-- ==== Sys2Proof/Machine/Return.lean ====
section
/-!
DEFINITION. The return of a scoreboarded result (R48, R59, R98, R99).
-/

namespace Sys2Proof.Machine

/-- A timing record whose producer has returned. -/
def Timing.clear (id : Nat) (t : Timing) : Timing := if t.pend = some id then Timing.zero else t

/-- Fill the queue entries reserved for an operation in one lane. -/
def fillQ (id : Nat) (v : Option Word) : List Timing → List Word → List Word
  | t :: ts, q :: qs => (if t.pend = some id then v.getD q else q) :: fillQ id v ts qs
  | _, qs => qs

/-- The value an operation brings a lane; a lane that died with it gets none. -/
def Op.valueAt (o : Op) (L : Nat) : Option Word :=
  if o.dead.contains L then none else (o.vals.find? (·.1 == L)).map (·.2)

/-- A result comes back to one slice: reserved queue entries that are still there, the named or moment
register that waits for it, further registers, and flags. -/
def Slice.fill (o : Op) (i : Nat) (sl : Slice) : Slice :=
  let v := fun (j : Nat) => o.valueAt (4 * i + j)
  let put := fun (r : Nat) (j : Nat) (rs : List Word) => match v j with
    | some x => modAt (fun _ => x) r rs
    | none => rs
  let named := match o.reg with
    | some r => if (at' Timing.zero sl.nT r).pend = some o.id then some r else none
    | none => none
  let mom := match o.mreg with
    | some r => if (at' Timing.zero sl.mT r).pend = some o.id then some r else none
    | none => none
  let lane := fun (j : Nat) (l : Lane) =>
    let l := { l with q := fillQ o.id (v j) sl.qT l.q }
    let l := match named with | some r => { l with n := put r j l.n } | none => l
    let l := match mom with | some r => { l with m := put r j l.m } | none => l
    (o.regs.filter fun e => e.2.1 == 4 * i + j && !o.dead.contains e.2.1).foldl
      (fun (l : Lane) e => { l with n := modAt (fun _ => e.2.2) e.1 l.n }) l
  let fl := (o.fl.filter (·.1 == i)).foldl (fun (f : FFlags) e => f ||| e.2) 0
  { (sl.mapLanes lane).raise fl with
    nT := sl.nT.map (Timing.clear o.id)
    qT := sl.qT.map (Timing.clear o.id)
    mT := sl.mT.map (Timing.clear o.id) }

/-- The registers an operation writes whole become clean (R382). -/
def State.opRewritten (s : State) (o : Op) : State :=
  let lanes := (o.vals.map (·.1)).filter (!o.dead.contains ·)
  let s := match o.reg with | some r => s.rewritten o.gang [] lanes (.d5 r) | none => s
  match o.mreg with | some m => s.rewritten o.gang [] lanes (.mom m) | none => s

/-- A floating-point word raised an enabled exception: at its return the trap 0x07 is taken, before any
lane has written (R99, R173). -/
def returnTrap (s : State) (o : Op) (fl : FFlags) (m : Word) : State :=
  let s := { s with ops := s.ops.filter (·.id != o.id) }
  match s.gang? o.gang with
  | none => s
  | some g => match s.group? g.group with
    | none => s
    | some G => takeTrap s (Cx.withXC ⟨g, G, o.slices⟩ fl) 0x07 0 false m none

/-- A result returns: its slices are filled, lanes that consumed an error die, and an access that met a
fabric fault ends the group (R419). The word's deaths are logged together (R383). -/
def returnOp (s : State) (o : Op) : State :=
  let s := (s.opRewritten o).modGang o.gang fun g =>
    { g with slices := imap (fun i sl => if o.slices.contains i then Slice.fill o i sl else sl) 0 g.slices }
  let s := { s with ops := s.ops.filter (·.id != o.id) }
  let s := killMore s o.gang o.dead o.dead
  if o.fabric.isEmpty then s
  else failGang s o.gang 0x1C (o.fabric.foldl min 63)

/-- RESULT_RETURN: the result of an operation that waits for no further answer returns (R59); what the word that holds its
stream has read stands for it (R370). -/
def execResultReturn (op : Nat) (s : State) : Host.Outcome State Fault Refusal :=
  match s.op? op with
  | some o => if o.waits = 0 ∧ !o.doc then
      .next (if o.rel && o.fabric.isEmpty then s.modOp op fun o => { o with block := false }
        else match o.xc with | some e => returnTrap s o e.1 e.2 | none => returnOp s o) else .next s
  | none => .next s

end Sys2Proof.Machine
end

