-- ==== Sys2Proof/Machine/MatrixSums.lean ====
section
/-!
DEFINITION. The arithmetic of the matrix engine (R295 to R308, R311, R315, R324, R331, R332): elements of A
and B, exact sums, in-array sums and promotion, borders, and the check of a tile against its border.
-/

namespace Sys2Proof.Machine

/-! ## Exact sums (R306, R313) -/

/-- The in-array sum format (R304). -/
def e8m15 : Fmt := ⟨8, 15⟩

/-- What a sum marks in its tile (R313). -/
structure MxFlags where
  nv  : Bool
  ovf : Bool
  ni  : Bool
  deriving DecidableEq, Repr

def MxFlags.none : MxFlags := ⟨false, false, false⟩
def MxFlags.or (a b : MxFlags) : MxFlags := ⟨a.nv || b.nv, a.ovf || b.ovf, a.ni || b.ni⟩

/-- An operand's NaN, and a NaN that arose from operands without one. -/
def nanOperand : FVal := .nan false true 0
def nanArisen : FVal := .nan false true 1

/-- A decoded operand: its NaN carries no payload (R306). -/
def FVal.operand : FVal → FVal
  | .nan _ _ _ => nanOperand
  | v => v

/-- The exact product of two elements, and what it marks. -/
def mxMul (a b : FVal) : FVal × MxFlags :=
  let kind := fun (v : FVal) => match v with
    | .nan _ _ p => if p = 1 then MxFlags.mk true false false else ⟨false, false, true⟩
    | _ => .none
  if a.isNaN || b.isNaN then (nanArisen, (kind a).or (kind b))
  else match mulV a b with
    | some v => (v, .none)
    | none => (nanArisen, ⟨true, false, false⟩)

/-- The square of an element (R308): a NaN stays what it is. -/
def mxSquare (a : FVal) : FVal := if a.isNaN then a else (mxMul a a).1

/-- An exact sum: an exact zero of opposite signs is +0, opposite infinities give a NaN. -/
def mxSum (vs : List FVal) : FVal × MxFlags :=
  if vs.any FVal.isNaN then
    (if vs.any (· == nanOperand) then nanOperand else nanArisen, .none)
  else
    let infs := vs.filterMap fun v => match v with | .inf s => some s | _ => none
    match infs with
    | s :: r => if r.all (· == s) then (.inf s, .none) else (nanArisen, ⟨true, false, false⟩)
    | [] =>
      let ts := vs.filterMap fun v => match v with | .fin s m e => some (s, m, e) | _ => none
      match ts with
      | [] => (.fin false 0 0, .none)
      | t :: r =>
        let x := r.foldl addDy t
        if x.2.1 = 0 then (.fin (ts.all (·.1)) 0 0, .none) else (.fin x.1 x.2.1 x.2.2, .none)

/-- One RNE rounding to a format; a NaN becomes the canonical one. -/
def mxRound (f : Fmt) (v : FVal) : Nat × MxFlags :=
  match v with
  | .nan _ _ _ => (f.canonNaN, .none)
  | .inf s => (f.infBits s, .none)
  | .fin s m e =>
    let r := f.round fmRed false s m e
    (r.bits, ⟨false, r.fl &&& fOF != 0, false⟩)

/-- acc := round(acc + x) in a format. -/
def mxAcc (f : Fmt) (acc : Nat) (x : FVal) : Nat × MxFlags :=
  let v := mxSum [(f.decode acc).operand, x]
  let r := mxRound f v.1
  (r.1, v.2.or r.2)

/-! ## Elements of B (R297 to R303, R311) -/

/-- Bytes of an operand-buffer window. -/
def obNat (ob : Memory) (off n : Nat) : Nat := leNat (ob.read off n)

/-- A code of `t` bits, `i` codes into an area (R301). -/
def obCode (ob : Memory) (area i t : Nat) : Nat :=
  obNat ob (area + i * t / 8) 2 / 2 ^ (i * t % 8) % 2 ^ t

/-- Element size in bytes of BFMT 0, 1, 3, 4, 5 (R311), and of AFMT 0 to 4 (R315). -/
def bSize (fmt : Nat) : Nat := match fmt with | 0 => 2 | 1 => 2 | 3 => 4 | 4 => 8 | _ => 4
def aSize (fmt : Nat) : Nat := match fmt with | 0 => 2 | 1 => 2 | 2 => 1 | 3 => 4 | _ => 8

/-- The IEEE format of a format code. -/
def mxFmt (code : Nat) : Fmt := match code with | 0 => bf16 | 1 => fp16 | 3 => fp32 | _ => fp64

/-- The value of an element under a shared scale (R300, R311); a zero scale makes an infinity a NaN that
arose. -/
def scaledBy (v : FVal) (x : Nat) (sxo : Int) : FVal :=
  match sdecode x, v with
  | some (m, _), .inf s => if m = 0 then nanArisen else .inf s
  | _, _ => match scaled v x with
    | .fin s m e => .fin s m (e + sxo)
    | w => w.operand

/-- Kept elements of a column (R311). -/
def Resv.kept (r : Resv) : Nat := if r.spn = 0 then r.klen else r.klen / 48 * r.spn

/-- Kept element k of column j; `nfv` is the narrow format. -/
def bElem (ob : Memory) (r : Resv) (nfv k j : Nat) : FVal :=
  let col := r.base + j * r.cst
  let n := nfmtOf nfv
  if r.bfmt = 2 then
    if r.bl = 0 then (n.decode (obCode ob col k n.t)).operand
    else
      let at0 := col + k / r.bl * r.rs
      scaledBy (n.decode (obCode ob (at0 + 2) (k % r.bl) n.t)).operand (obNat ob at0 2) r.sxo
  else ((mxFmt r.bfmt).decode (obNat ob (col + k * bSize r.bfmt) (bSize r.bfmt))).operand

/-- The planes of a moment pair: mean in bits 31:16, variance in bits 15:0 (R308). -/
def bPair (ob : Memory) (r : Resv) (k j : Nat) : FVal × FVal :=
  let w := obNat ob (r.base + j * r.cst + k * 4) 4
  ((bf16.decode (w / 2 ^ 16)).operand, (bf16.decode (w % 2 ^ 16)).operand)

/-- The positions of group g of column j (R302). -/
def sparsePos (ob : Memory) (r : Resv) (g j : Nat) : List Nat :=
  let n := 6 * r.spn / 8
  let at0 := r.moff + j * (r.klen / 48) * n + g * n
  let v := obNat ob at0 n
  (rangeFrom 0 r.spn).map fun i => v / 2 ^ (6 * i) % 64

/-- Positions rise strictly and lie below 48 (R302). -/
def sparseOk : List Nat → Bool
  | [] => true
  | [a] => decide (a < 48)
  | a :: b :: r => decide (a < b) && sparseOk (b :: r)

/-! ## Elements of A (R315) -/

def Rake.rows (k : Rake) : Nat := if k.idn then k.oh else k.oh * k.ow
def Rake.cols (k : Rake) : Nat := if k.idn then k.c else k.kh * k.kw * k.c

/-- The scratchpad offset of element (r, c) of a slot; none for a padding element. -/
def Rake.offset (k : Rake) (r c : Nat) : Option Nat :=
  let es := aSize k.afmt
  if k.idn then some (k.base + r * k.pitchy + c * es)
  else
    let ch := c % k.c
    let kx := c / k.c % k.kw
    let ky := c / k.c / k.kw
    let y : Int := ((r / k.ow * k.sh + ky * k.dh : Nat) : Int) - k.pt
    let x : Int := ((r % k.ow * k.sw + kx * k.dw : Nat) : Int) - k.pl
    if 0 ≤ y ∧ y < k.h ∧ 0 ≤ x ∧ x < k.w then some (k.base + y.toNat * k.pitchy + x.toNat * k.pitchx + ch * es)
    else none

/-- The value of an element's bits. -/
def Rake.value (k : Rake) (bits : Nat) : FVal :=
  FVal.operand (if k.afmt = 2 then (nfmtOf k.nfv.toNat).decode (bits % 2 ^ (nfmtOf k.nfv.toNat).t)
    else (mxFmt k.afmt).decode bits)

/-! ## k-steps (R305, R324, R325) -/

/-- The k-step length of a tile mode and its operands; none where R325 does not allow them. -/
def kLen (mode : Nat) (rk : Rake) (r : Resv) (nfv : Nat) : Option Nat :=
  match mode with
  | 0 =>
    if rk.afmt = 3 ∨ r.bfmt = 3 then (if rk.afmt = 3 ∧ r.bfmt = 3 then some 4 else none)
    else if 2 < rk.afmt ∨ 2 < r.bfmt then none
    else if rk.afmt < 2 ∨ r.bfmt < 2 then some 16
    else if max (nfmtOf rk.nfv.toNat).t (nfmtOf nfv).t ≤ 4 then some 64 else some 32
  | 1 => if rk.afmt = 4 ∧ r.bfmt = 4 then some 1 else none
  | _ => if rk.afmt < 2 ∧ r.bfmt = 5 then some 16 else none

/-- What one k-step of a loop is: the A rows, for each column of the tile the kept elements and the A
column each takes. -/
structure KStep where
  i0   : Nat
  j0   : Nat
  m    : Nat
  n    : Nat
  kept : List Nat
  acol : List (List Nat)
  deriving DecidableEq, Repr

###

Repeat, exactly as they stand above, the lines from the line with "narrow format. -/" to the line with "def bPair (ob", both lines included.

/-- Kept element k of column j; `nfv` is the narrow format. -/
def bElem (ob : Memory) (r : Resv) (nfv k j : Nat) : FVal :=
  let col := r.base + j * r.cst
  let n := nfmtOf nfv
  if r.bfmt = 2 then
    if r.bl = 0 then (n.decode (obCode ob col k n.t)).operand
    else
      let at0 := col + k / r.bl * r.rs
      scaledBy (n.decode (obCode ob (at0 + 2) (k % r.bl) n.t)).operand (obNat ob at0 2) r.sxo
  else ((mxFmt r.bfmt).decode (obNat ob (col + k * bSize r.bfmt) (bSize r.bfmt))).operand

/-- The planes of a moment pair: mean in bits 31:16, variance in bits 15:0 (R308). -/
def bPair (ob : Memory) (r : Resv) (k j : Nat) : FVal × FVal :=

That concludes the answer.